→ **INSTRUCTIONS FOR THE TASK**: Each line of the data below containing "rsvZero" needs to be listed.

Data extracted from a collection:
--- START ---

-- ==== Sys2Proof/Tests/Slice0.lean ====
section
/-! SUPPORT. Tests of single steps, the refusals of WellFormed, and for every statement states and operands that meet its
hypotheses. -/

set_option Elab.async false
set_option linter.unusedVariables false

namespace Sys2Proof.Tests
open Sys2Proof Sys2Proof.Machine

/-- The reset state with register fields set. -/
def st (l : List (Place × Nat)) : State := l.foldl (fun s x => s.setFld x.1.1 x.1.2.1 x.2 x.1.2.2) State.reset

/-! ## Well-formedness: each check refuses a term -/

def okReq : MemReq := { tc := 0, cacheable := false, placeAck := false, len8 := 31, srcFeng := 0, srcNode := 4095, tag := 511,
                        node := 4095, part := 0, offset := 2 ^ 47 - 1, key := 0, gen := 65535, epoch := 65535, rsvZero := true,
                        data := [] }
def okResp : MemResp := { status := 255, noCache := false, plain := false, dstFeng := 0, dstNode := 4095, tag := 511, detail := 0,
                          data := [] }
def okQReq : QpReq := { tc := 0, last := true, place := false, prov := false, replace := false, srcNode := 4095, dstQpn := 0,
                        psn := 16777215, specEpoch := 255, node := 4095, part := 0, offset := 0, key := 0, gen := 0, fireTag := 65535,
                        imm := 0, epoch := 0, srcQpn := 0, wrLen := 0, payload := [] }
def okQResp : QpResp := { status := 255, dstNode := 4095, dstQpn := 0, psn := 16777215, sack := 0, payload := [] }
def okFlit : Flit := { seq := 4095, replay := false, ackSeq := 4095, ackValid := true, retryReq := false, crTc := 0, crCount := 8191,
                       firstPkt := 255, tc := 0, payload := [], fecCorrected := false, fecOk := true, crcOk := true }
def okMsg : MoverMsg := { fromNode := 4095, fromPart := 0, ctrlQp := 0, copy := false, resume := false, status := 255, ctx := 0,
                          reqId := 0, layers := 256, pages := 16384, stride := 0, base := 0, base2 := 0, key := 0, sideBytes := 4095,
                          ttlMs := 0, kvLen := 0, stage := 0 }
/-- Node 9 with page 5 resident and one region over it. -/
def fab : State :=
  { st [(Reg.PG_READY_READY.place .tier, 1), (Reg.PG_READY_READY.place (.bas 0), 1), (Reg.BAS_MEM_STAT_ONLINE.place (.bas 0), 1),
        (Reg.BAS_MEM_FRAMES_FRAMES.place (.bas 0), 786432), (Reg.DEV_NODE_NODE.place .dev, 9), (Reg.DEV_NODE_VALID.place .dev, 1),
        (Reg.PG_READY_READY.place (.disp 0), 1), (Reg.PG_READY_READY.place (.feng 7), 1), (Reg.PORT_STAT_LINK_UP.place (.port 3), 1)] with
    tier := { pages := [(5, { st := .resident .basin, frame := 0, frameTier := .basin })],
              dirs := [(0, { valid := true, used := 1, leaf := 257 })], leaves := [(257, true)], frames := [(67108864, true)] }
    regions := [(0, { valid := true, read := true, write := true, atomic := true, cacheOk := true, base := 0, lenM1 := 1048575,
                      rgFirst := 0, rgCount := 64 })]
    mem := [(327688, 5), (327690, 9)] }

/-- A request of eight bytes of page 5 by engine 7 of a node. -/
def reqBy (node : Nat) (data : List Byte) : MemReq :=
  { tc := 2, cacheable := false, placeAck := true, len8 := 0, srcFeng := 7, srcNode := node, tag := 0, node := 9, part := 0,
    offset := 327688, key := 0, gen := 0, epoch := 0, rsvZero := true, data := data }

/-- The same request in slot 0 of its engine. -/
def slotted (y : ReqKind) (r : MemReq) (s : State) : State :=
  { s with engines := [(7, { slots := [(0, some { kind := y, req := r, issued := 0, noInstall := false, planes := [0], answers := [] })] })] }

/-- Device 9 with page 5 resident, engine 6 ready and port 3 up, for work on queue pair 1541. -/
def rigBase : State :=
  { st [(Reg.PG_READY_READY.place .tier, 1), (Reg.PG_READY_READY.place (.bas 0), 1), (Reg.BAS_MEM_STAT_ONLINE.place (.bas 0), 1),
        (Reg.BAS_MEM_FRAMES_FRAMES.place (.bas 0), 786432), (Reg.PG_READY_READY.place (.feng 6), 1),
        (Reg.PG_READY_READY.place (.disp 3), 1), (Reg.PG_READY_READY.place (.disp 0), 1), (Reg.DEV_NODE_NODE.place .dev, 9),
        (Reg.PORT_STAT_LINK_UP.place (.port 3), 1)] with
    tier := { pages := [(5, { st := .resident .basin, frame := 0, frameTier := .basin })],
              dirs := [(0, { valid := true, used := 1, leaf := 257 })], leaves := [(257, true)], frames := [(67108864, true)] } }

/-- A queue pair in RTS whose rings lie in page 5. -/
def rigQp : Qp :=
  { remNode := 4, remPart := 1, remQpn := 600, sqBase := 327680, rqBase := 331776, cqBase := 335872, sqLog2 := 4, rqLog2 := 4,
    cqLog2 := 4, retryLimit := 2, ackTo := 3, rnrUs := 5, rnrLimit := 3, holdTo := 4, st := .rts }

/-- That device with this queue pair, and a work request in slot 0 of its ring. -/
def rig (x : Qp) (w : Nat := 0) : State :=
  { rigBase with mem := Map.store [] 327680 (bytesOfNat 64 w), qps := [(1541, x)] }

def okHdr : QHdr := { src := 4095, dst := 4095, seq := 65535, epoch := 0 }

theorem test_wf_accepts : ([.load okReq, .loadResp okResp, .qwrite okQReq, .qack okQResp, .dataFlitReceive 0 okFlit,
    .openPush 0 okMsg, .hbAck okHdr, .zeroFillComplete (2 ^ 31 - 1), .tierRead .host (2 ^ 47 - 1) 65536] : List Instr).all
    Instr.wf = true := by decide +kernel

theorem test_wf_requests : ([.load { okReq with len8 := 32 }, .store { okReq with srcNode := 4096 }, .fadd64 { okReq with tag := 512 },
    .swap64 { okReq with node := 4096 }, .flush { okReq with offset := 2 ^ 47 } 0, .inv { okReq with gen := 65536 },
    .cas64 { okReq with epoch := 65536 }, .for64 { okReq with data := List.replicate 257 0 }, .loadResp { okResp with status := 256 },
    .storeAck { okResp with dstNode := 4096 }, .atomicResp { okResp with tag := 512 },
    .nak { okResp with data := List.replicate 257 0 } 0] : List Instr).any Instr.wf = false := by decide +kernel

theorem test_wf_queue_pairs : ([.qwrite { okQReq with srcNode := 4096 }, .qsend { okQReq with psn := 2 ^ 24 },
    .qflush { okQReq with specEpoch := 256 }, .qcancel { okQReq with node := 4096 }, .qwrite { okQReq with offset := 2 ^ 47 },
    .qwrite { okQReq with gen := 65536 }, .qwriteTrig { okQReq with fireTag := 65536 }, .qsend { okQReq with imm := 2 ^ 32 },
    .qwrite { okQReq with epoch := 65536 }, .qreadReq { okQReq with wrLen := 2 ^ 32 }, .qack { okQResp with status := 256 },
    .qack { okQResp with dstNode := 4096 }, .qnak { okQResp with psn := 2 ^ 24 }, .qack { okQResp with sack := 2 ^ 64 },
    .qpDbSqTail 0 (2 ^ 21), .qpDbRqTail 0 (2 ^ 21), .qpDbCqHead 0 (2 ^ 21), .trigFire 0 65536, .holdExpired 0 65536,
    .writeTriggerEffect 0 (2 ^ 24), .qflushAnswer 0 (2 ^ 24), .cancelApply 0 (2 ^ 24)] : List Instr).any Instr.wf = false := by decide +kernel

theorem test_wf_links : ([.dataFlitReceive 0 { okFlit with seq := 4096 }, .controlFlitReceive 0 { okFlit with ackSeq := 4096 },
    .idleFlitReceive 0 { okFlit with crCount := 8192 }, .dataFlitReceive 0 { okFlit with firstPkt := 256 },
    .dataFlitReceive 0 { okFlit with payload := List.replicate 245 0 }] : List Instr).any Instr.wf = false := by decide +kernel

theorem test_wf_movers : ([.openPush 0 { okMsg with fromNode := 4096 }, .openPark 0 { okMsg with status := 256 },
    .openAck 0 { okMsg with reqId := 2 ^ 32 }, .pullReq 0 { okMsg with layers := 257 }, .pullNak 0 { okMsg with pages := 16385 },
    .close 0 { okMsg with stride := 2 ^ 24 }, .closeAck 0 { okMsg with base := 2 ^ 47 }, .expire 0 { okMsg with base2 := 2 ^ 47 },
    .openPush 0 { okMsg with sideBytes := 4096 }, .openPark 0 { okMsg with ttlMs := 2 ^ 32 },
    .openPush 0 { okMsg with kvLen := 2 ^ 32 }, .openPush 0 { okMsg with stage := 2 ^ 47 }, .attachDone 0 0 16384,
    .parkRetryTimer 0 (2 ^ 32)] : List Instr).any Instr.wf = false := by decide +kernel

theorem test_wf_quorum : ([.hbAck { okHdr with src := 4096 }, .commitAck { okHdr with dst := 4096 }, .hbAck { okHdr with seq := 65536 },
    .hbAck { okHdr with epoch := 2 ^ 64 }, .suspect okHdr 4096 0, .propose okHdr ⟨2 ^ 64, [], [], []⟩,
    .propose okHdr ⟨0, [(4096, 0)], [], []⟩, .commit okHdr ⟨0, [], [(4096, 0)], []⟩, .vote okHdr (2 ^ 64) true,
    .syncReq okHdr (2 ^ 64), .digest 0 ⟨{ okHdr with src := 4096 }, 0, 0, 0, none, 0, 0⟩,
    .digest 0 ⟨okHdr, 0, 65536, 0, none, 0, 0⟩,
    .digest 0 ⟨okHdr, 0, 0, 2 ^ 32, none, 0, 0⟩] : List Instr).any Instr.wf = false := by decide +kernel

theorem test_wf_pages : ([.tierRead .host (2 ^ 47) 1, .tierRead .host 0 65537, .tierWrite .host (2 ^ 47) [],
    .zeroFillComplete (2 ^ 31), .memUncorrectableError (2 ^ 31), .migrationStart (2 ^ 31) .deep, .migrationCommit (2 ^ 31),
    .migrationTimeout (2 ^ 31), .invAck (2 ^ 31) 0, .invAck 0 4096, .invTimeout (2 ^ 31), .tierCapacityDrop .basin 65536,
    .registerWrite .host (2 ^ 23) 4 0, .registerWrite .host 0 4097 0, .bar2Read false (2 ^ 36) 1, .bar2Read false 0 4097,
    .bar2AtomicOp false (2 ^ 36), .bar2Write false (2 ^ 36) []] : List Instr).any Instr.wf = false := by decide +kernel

--- END ---

→ **WRITTEN RESPONSE**:
                        node := 4095, part := 0, offset := 2 ^ 47 - 1, key := 0, gen := 65535, epoch := 65535, rsvZero := true,
    offset := 327688, key := 0, gen := 0, epoch := 0, rsvZero := true, data := data }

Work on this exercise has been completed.